Print exactly the lines below between the line holding "(1 ≤ p 1 ∧ p 1 ≤ c.maxBlocks →" and the line holding "dev.regs = #v[1#32, 0#32, 0#32, BitVec.ofNat 32 (p 1)]", inclusive, and nothing more.
(Material provided begins)
/-! Construction. -/

/-- R1303, R1305, R1307, R111: the image parsers: the header words are the parameters, an image with another first word
or too short is BadMagic, and parameters out of their bounds are BadParams; a first payload word `COREFILEID` of a flash
image is skipped. -/
def Obligations.ImageHeaderParsing : Prop :=
  ∀ (c : Config) (f : File), c.wf = true →
    let p := fun k => (f.wordAt c.imageByteOrder (4 * k)).toNat
    (f.size < 28 ∨ f.wordAt c.imageByteOrder 0 ≠ c.diskFileId → parseDisk c f = .error .badMagic) ∧
    (28 ≤ f.size → f.wordAt c.imageByteOrder 0 = c.diskFileId →
      (1 ≤ p 1 ∧ p 1 ≤ c.maxCyl ∧ 1 ≤ p 2 ∧ p 2 ≤ c.maxHead ∧ 1 ≤ p 3 ∧ p 3 ≤ c.maxSect ∧ c.minDataS ≤ p 6 ∧
        p 6 ≤ c.maxDataS →
        ∃ dev d, parseDisk c f = .ok dev ∧ dev.working = true ∧ dev.body = .disk d ∧
          dev.regs = #v[1#32, 0#32, 0#32, BitVec.ofNat 32 (p 1 * 2 ^ 16 + p 2 * 2 ^ 8 + p 3)] ∧
          d.cyls = p 1 ∧ d.heads = p 2 ∧ d.sects = p 3 ∧ d.rotTime = p 4 ∧ d.seekTime = p 5 ∧ d.dataPct = p 6 ∧
          d.dataOff = 7 ∧ d.curCyl = 0#32 ∧ d.cache.valid = false ∧ d.op = none ∧ d.image = f) ∧
      (¬ (1 ≤ p 1 ∧ p 1 ≤ c.maxCyl ∧ 1 ≤ p 2 ∧ p 2 ≤ c.maxHead ∧ 1 ≤ p 3 ∧ p 3 ≤ c.maxSect ∧ c.minDataS ≤ p 6 ∧
        p 6 ≤ c.maxDataS) → parseDisk c f = .error .badParams)) ∧
    (f.size < 12 ∨ f.wordAt c.imageByteOrder 0 ≠ c.flashFileId → parseFlash c f = .error .badMagic) ∧
    (12 ≤ f.size → f.wordAt c.imageByteOrder 0 = c.flashFileId →
      (1 ≤ p 1 ∧ p 1 ≤ c.maxBlocks →
        ∃ dev d, parseFlash c f = .ok dev ∧ dev.working = true ∧ dev.body = .flash d ∧
          dev.regs = #v[1#32, 0#32, 0#32, BitVec.ofNat 32 (p 1)] ∧ d.blocks = p 1 ∧ d.writeTime = p 2 ∧
          d.dataOff = (if 16 ≤ f.size ∧ f.wordAt c.imageByteOrder 12 = c.coreFileId then 4 else 3) ∧
          d.cacheValid = false ∧ d.op = none ∧ d.image = f) ∧
      (¬ (1 ≤ p 1 ∧ p 1 ≤ c.maxBlocks) → parseFlash c f = .error .badParams))

/-- R100 to R126, R1300, under the test configuration TC, whose choice for `State.reset`, with the devices of the slots,
the empty logs, the mode and the MAC, is the model's (log 2): the clock, the queue, the pending bits and the trace; the
device of every slot; the registers of every type; and in each body no operation, no request, empty buffers and logs,
the heads at cylinder 0, an invalid cache, no armed poll. -/
def Obligations.ResetValues : Prop :=
  let s := State.reset
  s.tod = 0#64 ∧ s.seq = 0 ∧ s.queue = [] ∧ s.fatal = none ∧ s.trace = [] ∧ (∀ l : Fin 5, s.pend[l] = 0#8) ∧
  (∀ i : Fin 40, s.slots[i].body.kind =
    [(0, DevKind.disk), (8, .flash), (16, .eth), (24, .printer), (25, .printer), (32, .terminal)].lookup i.val) ∧
  (∀ i : Fin 40, s.slots[i].working = true ∧ s.slots[i].regs =
    match s.slots[i].body with
    | .null => #v[0#32, 0#32, 0#32, 0#32]
    | .printer _ => #v[1#32, 0#32, 0#32, 0#32]
    | .terminal _ => #v[1#32, 0#32, 1#32, 0#32]
    | .disk d => #v[1#32, 0#32, 0#32, BitVec.ofNat 32 (d.cyls * 2 ^ 16 + d.heads * 2 ^ 8 + d.sects)]
    | .flash f => #v[1#32, 0#32, 0#32, BitVec.ofNat 32 f.blocks]
    | .eth _ => #v[1#32, 0#32, 0#32, 0#32]) ∧
  (∀ i : Fin 40,
    match s.slots[i].body with
    | .null => True
    | .printer p => p = { op := none, log := [] }
    | .terminal t => t = { rx := ⟨none, 0#64, false⟩, tx := ⟨none, 0#64, false⟩, rxbuf := [], log := [] }
    | .disk d => d.op = none ∧ d.curCyl = 0#32 ∧ d.cache = ⟨0xFFFFFFFF#32, 0xFFFFFFFF#32, 0xFFFFFFFF#32⟩ ∧
        [d.cyls, d.heads, d.sects, d.rotTime, d.seekTime, d.dataPct, d.dataOff] = [100, 2, 8, 16000, 100, 80, 7]
    | .flash f => f.op = none ∧ f.cacheBlk = 0xFFFFFFFF#32 ∧ [f.blocks, f.writeTime, f.dataOff] = [64, 1000, 3]
    | .eth e => e = { op := none, pktbuf := [], pollArmed := false, mode := 0#8,
                      mac := ⟨0x00#8, 0x11#8, 0x22#8, 0x33#8, 0x44#8, 0x55#8⟩ }) ∧
  s.reg { line := .l3, dev := 0 } 3 = 0x00640208#32 ∧ s.reg { line := .l4, dev := 0 } 3 = 0x00000040#32

/-- R1300, R1301, R1304, R1306: a construction in which every slot can be built gives every slot its device, no pending
request, no signal, and one `Poll` event for each ethernet slot in interrupt mode, in slot order; one in which some slot
cannot be built is fatal, with the reason of a slot that cannot. -/
def Obligations.ConstructedState : Prop :=
  ∀ (c : Config) (scs : Vector SlotConfig 40) (tape : HostTape),
    let s := construct c scs tape
    ((∀ sl, ∃ d, buildSlot c sl scs[sl.idx] = .ok d) → c.pollNetTime * c.clockRate < 2 ^ 64 →
      s.fatal = none ∧ s.tod = 0#64 ∧ s.trace = [] ∧ s.cfg = c ∧ (∀ sl, s.pendBit sl = false) ∧
      (∀ sl d, buildSlot c sl scs[sl.idx] = .ok d →
        (s.dev sl).regs = d.regs ∧ s.working sl = d.working ∧
        (∀ e, d.body = .eth e → s.body sl = .eth { e with pollArmed := e.polls c }) ∧
        (d.body.kind ≠ some .eth → s.body sl = d.body)) ∧
      (∀ sl, s.polls sl = if (s.body sl).armed then 1 else 0) ∧
      (∀ e ∈ s.queue, e.kind = .poll ∧ e.fire.toNat = c.pollNetTime * c.clockRate) ∧
      s.queue.Pairwise (fun a b => a.seq < b.seq ∧ a.target.idx.val < b.target.idx.val) ∧
      s.seq = s.queue.length) ∧
    (∀ sl r, buildSlot c sl scs[sl.idx] = .error r →
      ∃ x r', buildSlot c x scs[x.idx] = .error r' ∧ s.fatal = some r')

/-- R131 to R133, R1300: what construction gives satisfies the whole invariant, for every configuration within table T1's
bounds and every image in canonical form. That the mode of a constructed ethernet device holds no SETMAC, whatever the
interface gives, is the model's reading (log 19). -/
def Obligations.ConstructionEstablishesTheInvariant : Prop :=
  ∀ (c : Config) (scs : Vector SlotConfig 40) (tape : HostTape), c.wf = true →
    (∀ i : Fin 40, ∀ f, scs[i].image = some f → f.wf) → Inv (construct c scs tape)

/-- The reset state satisfies the whole invariant. -/
def Obligations.ResetSatisfiesTheInvariant : Prop := Inv State.reset

/-! Invariants every step keeps. -/

/-- R131, R510, R511, R126, R1120: a sub-device is busy iff it has an operation in progress, a slot has one `Complete`
event for each busy sub-device, so that `is_busy` of a slot is true exactly while a completion of it is pending, and an
ethernet slot has one `Poll` event exactly when `poll_armed` is set. -/
def Obligations.StepKeepsEventCounts : Prop :=
  ∀ s t : State, step s = .next t →
    (BusyOk s → BusyOk t ∧ (t.fatal = none → ∀ sl, t.isBusy sl = decide (0 < t.completions sl))) ∧
    (PollOk s → PollOk t)

/-- R508, R113, R316, R126, R902: NULL registers stay 0, every status word keeps the form of its type, the mode of an
ethernet device never holds SETMAC, and the heads stay over
a cylinder of the disk, so that a cache hit implies a valid cache. -/
def Obligations.StepKeepsRegisterForms : Prop :=
  ∀ s t : State, step s = .next t →
    (NullOk s → NullOk t) ∧ (StatusOk s → StatusOk t) ∧ (EthOk s → EthOk t) ∧
    (DiskOk s → DiskOk t ∧
      ∀ sl d head sect, t.body sl = .disk d → d.hit head sect = true → d.cache.valid = true)

/-- R102, R132, R402: the queue stays in key order with unique keys, and no event ever lies in the past. -/
def Obligations.StepKeepsQueue : Prop := ∀ s t : State, QueueOk s → step s = .next t → QueueOk t

/-- R133: the shared bit of a terminal is set iff a half has a pending request. -/
def Obligations.StepKeepsTerminalPending : Prop := ∀ s t : State, PendOk s → step s = .next t → PendOk t

/-- R913, R916, R1008, R1012: a valid cache names what the buffer holds, as the image has it. Of a state that a failed
image read has made fatal this holds because such a read leaves the buffer as it was, which is the model's choice
(log 23). -/
def Obligations.StepKeepsCache : Prop :=
  ∀ s t : State, StorageOk s → BusyOk s → CacheOk s → step s = .next t → CacheOk t

/-- Memory and images keep their canonical form, and buffers their length. -/
def Obligations.StepKeepsStorage : Prop := ∀ s t : State, StorageOk s → step s = .next t → StorageOk t

/-- R9, R101, R106, R123, R125: a step never changes the configuration, the type of a slot or its geometry, and the
clock never goes back. -/
def Obligations.StepKeepsWhatConstructionFixed : Prop :=
  ∀ s t : State, step s = .next t →
    t.cfg = s.cfg ∧ s.tod.toNat ≤ t.tod.toNat ∧ t.tod.toNat ≤ s.tod.toNat + 1 ∧
    ∀ sl, t.kind sl = s.kind sl ∧ (t.body sl).geometry = (s.body sl).geometry

/-! Addresses. -/

/-- R201, R206, T1: with windows that do not overlap, the external decoder turns a load or a store at `DEV_REG_ADDR(line,
dev)` plus 0, 4, 8 or 12 into the aligned request of that slot and register index, at any access width; and a word access
at `BUS_TODLO_ADDR` or at `BUS_BITMAP_ADDR(line)`, outside every window, into the request of that status word. The decoder
is outside the block; its form is the model's (log 13). -/
def Obligations.AddressesNameRegisters : Prop :=
  ∀ (c : Config) (v : Word),
    ((∀ x y, x ≠ y → 16 ≤ (devRegAddr c x - devRegAddr c y).toNat) →
      ∀ (sl : Slot) (i : Fin 4) (w : Width),
        let a := devRegAddr c sl + BitVec.ofNat 32 (4 * i.val)
        let off := BitVec.ofNat 4 (4 * i.val)
        loadRequest c a w = some (.load sl off w) ∧ storeRequest c a w v = some (.store sl off w v) ∧
        regIndex off = i ∧ off.extractLsb' 0 2 = 0#2) ∧
    ((∀ sl, 16 ≤ (c.todLoAddr - devRegAddr c sl).toNat) →
      loadRequest c c.todLoAddr .word = some .readTodLo ∧
      storeRequest c c.todLoAddr .word v = some (.writeTodLo v)) ∧
    (∀ l, (∀ sl, 16 ≤ (bitmapAddr c l - devRegAddr c sl).toNat) → bitmapAddr c l ≠ c.todLoAddr →
      (∀ m, m ≠ l → bitmapAddr c m ≠ bitmapAddr c l) →
      loadRequest c (bitmapAddr c l) .word = some (.readBitmap l) ∧
      storeRequest c (bitmapAddr c l) .word v = some (.writeBitmap l v))
end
(Material provided ends)
Solution for this exercise »
      (1 ≤ p 1 ∧ p 1 ≤ c.maxBlocks →
        ∃ dev d, parseFlash c f = .ok dev ∧ dev.working = true ∧ dev.body = .flash d ∧
          dev.regs = #v[1#32, 0#32, 0#32, BitVec.ofNat 32 (p 1)] ∧ d.blocks = p 1 ∧ d.writeTime = p 2 ∧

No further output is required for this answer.